Atualmente, a ST Group atua em conjunto com equipes da Direção de Arsenais, do Batalhão de Arsenais 601 e do Batalhão de Engenheiros Anfíbios 121 no processo de modernização dos veículos anfíbios ACL-5.
Veículos anfíbios ACL-5: capacidades e desempenho
Incorporados pelo Exército no fim da década de 1980, os ACL-5 se destacam pela flexibilidade de emprego, já que podem operar tanto em terra quanto em cursos fluviais. A capacidade de carga é de cinco toneladas, com peso total de nove toneladas e tripulação de três homens.
Essas unidades utilizam um motor Cummins V8 de 295 hp, o que garante autonomia de 400 quilômetros ou nove horas de operação. Em deslocamento terrestre, chegam a 48 km/h, e em navegação atingem 15 km/h.
Modernização dos ACL-5: retomada das capacidades e novos sensores Garmin
Ao detalhar os trabalhos, Catania explicou à Zona Militar: “Sob a diretriz do atual Diretor de Engenheiros, foi determinada a recuperação das capacidades originais. Trouxemos quatro unidades que hoje estão no Batalhão 601, em Boulogne. Durante quase seis meses, estudamos como elas operavam e tivemos a primeira licitação. No meio do caminho, foi assinado um acordo entre o Ministério da Defesa e o Ministério da Segurança para reforçar a defesa no norte. Com esse acordo voltado ao patrulhamento, avaliamos que esse veículo pode circular por terra e por água, então é uma embarcação que precisava receber nova tecnologia. Foi instalado um radar de baixa altura, mas de grande profundidade, capaz de detectar até mesmo uma pessoa caminhando”.

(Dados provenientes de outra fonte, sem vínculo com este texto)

-- ==== Sys2Proof/Machine/ScalarCtl.lean ====
section
/-! DEFINITION. Queue registers, GBAR, branches and jumps, ordering instructions, CSR access, calls to the handler and
the end of a hart (R329, R330, R336 to R345), and the events of these instructions. -/

namespace Sys2Proof.Machine

/-! ## Queue registers (R329) -/

def execQput (q : Idx3) (a : Reg) (s : State) : Out :=
  let n := q.toNat
  if queueDepth n ≤ (queueOfHart s n).length then .next (stallOn (qHang 2 n 0) s)
  else .next (retire 4 (appendQueue n (gGet a s) s))

/-- QGET takes the oldest entry. For q4 and q5 it waits for every earlier long instruction of the writing stream, V
(R216, R329; log 13). -/
def execQget (d : Reg) (q : Idx3) (s : State) : Out :=
  let n := q.toNat
  let take (s : State) : State := match queueOfHart s n with
    | [] => stallOn (qHang 1 n 0) s
    | v :: r => retire 4 (setG d v (setQueue n r s))
  .next (if n < 6 then sync 0x02 take s else take s)

def execQstat (d : Reg) (q : Idx3) (s : State) : Out :=
  .next (retire 4 (setGNat d (queueOfHart s q.toNat).length s))

/-! ## GBAR (R195, R208, R330) -/

/-- The harts of the gang of hart `h`: those of its job with its gang number. A hart of no job is a gang of one. -/
def gangOf (s : State) (h : Nat) : List Nat :=
  match (hartOf s h).job with
  | none => [h]
  | some j => (jobOf s j).harts.filter (fun k => (hartOf s k).gang == (hartOf s h).gang)

/-- A hart counts as arrived when it waits at GBAR, or has halted, or was never started (R208, R265). -/
def gbarIn (s : State) (h : Nat) : Bool :=
  let x := hartOf s h
  x.arrived || decide (x.run = .halted) || decide (x.run = .free) || decide (x.run = .off)

/-- Every waiting hart of the gang passes its GBAR, and so performs it: breakpoints match again (R342), and a single step ends
(R235). One that a debug stop holds goes on behind it when it resumes (R236). -/
def releaseGang (l : List Nat) (s : State) : State :=
  l.foldl (fun s h =>
    if (hartOf s h).arrived then
      modHart h (fun x => { x with arrived := false, pc := x.pc + 4, stalled := 0, stallS := none,
                                   dbg := { x.dbg with
                                     passed := decide (x.run = .stopped)
                                     suppress := x.dbg.suppress && decide (x.run = .stopped)
                                     due := if x.dbg.stepping % 2 = 1 ∧ x.dbg.stepping < 4 ∧ h ≠ s.cur then some 0xFE
                                            else x.dbg.due } }) s
    else s) s

/-- GBAR completes once every hart of the gang has arrived. -/
def tryGang (h : Nat) (s : State) : State :=
  let l := gangOf s h
  if l.all (gbarIn s) then releaseGang l s else s

def execGbar (s : State) : Out :=
  if (me s).arrived then .next (tryGang s.cur s)
  else .next (sync allStreams (fun s => tryGang s.cur (modMe (fun x => { x with arrived := true }) s)) s)

/-- GBAR_ALL_ARRIVED: every hart of the gang whose lowest hart is `gang` has arrived. -/
def execGbarAllArrived (gang : Nat) (s : State) : Out := .next (tryGang gang s)

/-! ## Branches and jumps (R336 to R338) -/

/-- A branch: PC + 4 × sext(imm) when the condition holds. -/
def branchOp (c : Bool) (imm : BitVec 14) (s : State) : Out :=
  .next (if c then goto ((me s).pc + imm.signExtend 64 * 4) s else retire 4 s)

def execBeq (a b : Reg) (imm : BitVec 14) (s : State) : Out := branchOp (gGet a s == gGet b s) imm s
def execBne (a b : Reg) (imm : BitVec 14) (s : State) : Out := branchOp (gGet a s != gGet b s) imm s
def execBlt (a b : Reg) (imm : BitVec 14) (s : State) : Out := branchOp ((gGet a s).slt (gGet b s)) imm s
def execBge (a b : Reg) (imm : BitVec 14) (s : State) : Out := branchOp (!(gGet a s).slt (gGet b s)) imm s
def execBltu (a b : Reg) (imm : BitVec 14) (s : State) : Out := branchOp ((gGet a s).ult (gGet b s)) imm s
def execBgeu (a b : Reg) (imm : BitVec 14) (s : State) : Out := branchOp (!(gGet a s).ult (gGet b s)) imm s

/-- Set bits of a mask over k < RC, e < VL, and the elements counted (R337). -/
def maskCount (x : Hart) (m rc vl : Nat) : Nat :=
  (List.range rc).foldl (fun c k => c + popcount vl ((mRow x m k).toNat % 2 ^ vl)) 0

/-- V, K, B and G of R216. -/
def maskStreams : Nat := 0x72

/-- BANY, BALL and BNONE (R213, R337): after the vector queue, the condition on the set and counted elements. -/
def maskBranch (cond : Nat → Nat → Bool) (m : Idx3) (imm : BitVec 14) (s : State) : Out :=
  .next (sync maskStreams (fun s =>
    let x := me s
    let set := maskCount x m.toNat x.rc x.vl
    if cond set (x.rc * x.vl) then goto (x.pc + imm.signExtend 64 * 4) s else retire 4 s) s)

def execBany (m : Idx3) (imm : BitVec 14) (s : State) : Out := maskBranch (fun set _ => decide (0 < set)) m imm s
def execBall (m : Idx3) (imm : BitVec 14) (s : State) : Out := maskBranch (fun set n => set == n) m imm s
def execBnone (m : Idx3) (imm : BitVec 14) (s : State) : Out := maskBranch (fun set _ => set == 0) m imm s

def execJmp (imm : BitVec 19) (s : State) : Out := .next (goto ((me s).pc + imm.signExtend 64 * 4) s)

def execCall (d : Reg) (imm : BitVec 19) (s : State) : Out :=
  .next (goto ((me s).pc + imm.signExtend 64 * 4) (setG d ((me s).pc + 4) s))

/-- A computed jump with the link of `n` bytes (R338, R417): a target that is not 4-byte aligned raises MISALIGN. -/
def jumpTo (t : Word) (n : Word) (d : Reg) (s : State) : State :=
  if t.toNat % 4 ≠ 0 then preciseTrap (misalignFlt t.toNat 2 false false) s
  else goto t (setG d ((me s).pc + n) s)

def execJr (d a : Reg) (imm : BitVec 14) (s : State) : Out :=
  .next (jumpTo (gGet a s + imm.signExtend 64) 4 d s)

/-! ## Ordering (R163, R168, R339, R340) -/

/-- FENCE waits for every stream. In this model every earlier access is then complete at every scope, and no cache
holds a stale line but the lee cache, which a FENCE leaves (R184). The fetch unit holds no line any more (R299). -/
def execFence (scope : BitVec 3) (acq rel : Bool) (s : State) : Out :=
  .next (sync allStreams (fun s =>
    retire 4 (clampScope (if acq && rel then 0 else scope.toNat) (modMe (fun x => { x with ibuf := [] }) s))) s)

def execSbar (streams : BitVec 8) (s : State) : Out := .next (sync streams.toNat (retire 4) s)

/-! ## CSR access (R232, R341) -/

/-- Rights at a privilege: 0 PRIV, 1 read only, 2 read and write. -/
def csrRight (n : Nat) (handler : Bool) : Nat :=
  if n = 0x040 then 2
  else if n = 0x055 ∨ n = 0x056 then (if handler then 2 else 0)
  else if (0x050 ≤ n ∧ n ≤ 0x057) ∨ n = 0x071 then (if handler then 1 else 0)
  else 1

/-- Accesses to FFLAGS synchronise, and reads of TAGERR and VSTART (R216). -/
def csrSyncs (n : Nat) : Bool := n == 0x040 || n == 0x031 || n == 0x012

/-- An access to a listed CSR: rights first, then the wait, then the effect of `k`. -/
def csrAccess (n : Nat) (writes reads : Bool) (k : State → State) (s : State) : State :=
  if !csrListed n then illegal 1 s
  else
    let r := csrRight n (me s).handler
    if r = 0 then privTrap s
    else if writes && r == 1 then illegal 1 s
    else if n == 0x040 || (reads && csrSyncs n) then sync allStreams k s
    else k s

def csrRead (n : Nat) (s : State) : Word := BitVec.ofNat 64 (csrVal s s.cur n (me s).handler)

def execCsrr (d : Reg) (csr : BitVec 14) (s : State) : Out :=
  .next (csrAccess csr.toNat false true (fun s => retire 4 (setG d (csrRead csr.toNat s) s)) s)

def execCsrw (a : Reg) (csr : BitVec 14) (s : State) : Out :=
  .next (csrAccess csr.toNat true false (fun s => retire 4 (modMe (csrPut csr.toNat (gGet a s)) s)) s)

def execCsrs (d a : Reg) (csr : BitVec 14) (s : State) : Out :=
  let m := gGet a s
  .next (csrAccess csr.toNat (m != 0) true (fun s =>
    let old := csrRead csr.toNat s
    retire 4 (setG d old (if m = 0 then s else modMe (csrPut csr.toNat (old ||| m)) s))) s)

def execCsrc (d a : Reg) (csr : BitVec 14) (s : State) : Out :=
  let m := gGet a s
  .next (csrAccess csr.toNat (m != 0) true (fun s =>
    let old := csrRead csr.toNat s
    retire 4 (setG d old (if m = 0 then s else modMe (csrPut csr.toNat (old &&& ~~~m)) s))) s)

/-! ## Calls to the handler and the end of a hart (R342 to R345) -/

/-- TRAP and BREAK are performed: TRAPPC is the next parcel (R342). -/
def execTrap (code : BitVec 14) (s : State) : Out :=
  .next (sync allStreams (fun s => preciseAt (mkFlt cCalltrap 0 code.toNat) ((me s).pc + 4) 0 s) s)

def execBrk (code : BitVec 14) (s : State) : Out :=
  .next (sync allStreams (fun s => preciseAt (mkFlt cBreak 0 code.toNat) ((me s).pc + 4) 0 s) s)

def execEret (s : State) : Out :=
  .next (if !(me s).handler then privTrap s else sync allStreams returnFromTrap s)

/-- WFE parks the hart; its turn comes again after the park (R344). -/
def execWfe (s : State) : Out := .next (modMe (fun x => { x with run := .parked }) (retire 4 s))

/-- WFE_TIMEOUT: the park ends. -/
def execWfeTimeout (h : Nat) (s : State) : Out := .next (wake h s)

/-- HALT at handler privilege discards the stopped work of the frame (R345). -/
def discardStopped (s : State) : State :=
  let x := me s
  if !x.handler then s
  else modMe (fun x => { x with stoppedV := [], stoppedM := [], stoppedC := [], frameC := [], stoppedCap := none })
    (discardCmds (coreNo s.cur) (savedCmds s.cur x) s)

def execHalt (s : State) : Out :=
  .next (if !(me s).r.chains.isEmpty then illegal 6 s
    else sync allStreams (fun s =>
      modMe (fun x => { x with run := .halted, pin := none, ibuf := [], pc := x.pc + 4, stalled := 0, stallS := none })
        (endWork s.cur (discardStopped s))) s)

/-! ## Control parcels and the events of stalls -/

def execNop32 (s : State) : Out := .next (retire 4 s)

/-- IMPRECISE_TRAP_DELIVERY: the pending trap is delivered with TRAPPC the first parcel not performed (R226). -/
def execImpreciseTrapDelivery (h : Nat) (s : State) : Out := .next (deliver h (hartOf s h).pc s)

/-- QUEUEHANG (R210): precisely at the stalled scalar instruction, or imprecisely for the stalled head of a queue. -/
def execQueuehang (h : Nat) (s : State) : Out :=
  let x := hartOf s h
  match x.stallS with
  | some f => .next (if x.pend.isSome then deliver h x.pc s else enterTrap h f false x.pc 0 0 0 noStream s)
  | none => match x.stallV, x.stallM with
    | some p, _ => .next (setPend h p s)
    | none, some p => .next (setPend h p s)
    | none, none => .next s

end Sys2Proof.Machine
end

Entre os recursos incorporados, o engenheiro afirmou que foi empregado um radar Garmin com adaptações específicas para a função, além da inclusão do Sistema de Identificação Automática (AIS), com registro junto à Prefectura Naval Argentina, permitindo operar dentro do sistema SAR com os alarmes correspondentes.
Também foi instalada uma ecossonda de alta precisão, ajustada para operações em rios. O equipamento foi testado na batimetria do Syncrolift do estaleiro Tandanor, onde possibilitou identificar a quantidade e a densidade do material que precisaria ser removido para a recuperação plena da capacidade.
Nesse contexto, Catania destacou ainda que os veículos receberam sirene, giroflex policial e megafone. Entre os principais itens citados estão o radar Garmin GMR Fantom 24x Black, o sistema AIS Garmin AIS 800 e a ecossonda Garmin GT51M-TH.
Cronograma e financiamento do projeto
O programa teve início em 2017, quando a atual gestão da Direção de Engenheiros decidiu recuperar o material, e hoje segue aguardando a liberação de financiamento. Já há uma licitação adjudicada para a recuperação de mais uma unidade, que permanece pendente da emissão da ordem de compra.
Sobre as próximas etapas, Catania adiantou: “Esses veículos pertencem à arma de Engenheiros. A ideia é recuperar entre duas e três unidades por ano. Em paralelo, estamos trabalhando com a Escola de Capacitação de Engenheiros para que a cadeia de conhecimento não se perca. Para nós, é fundamental que esse tipo de trabalho, no qual o Estado investe uma grande quantidade de dinheiro, tenha continuidade ao longo do tempo. A ideia é criar um grande centro de capacitação em Constituyentes, onde possam ser formados os mecânicos que garantam a continuidade do projeto”.
Agradecemos ao engenheiro Víctor Catania por seu tempo e disponibilidade.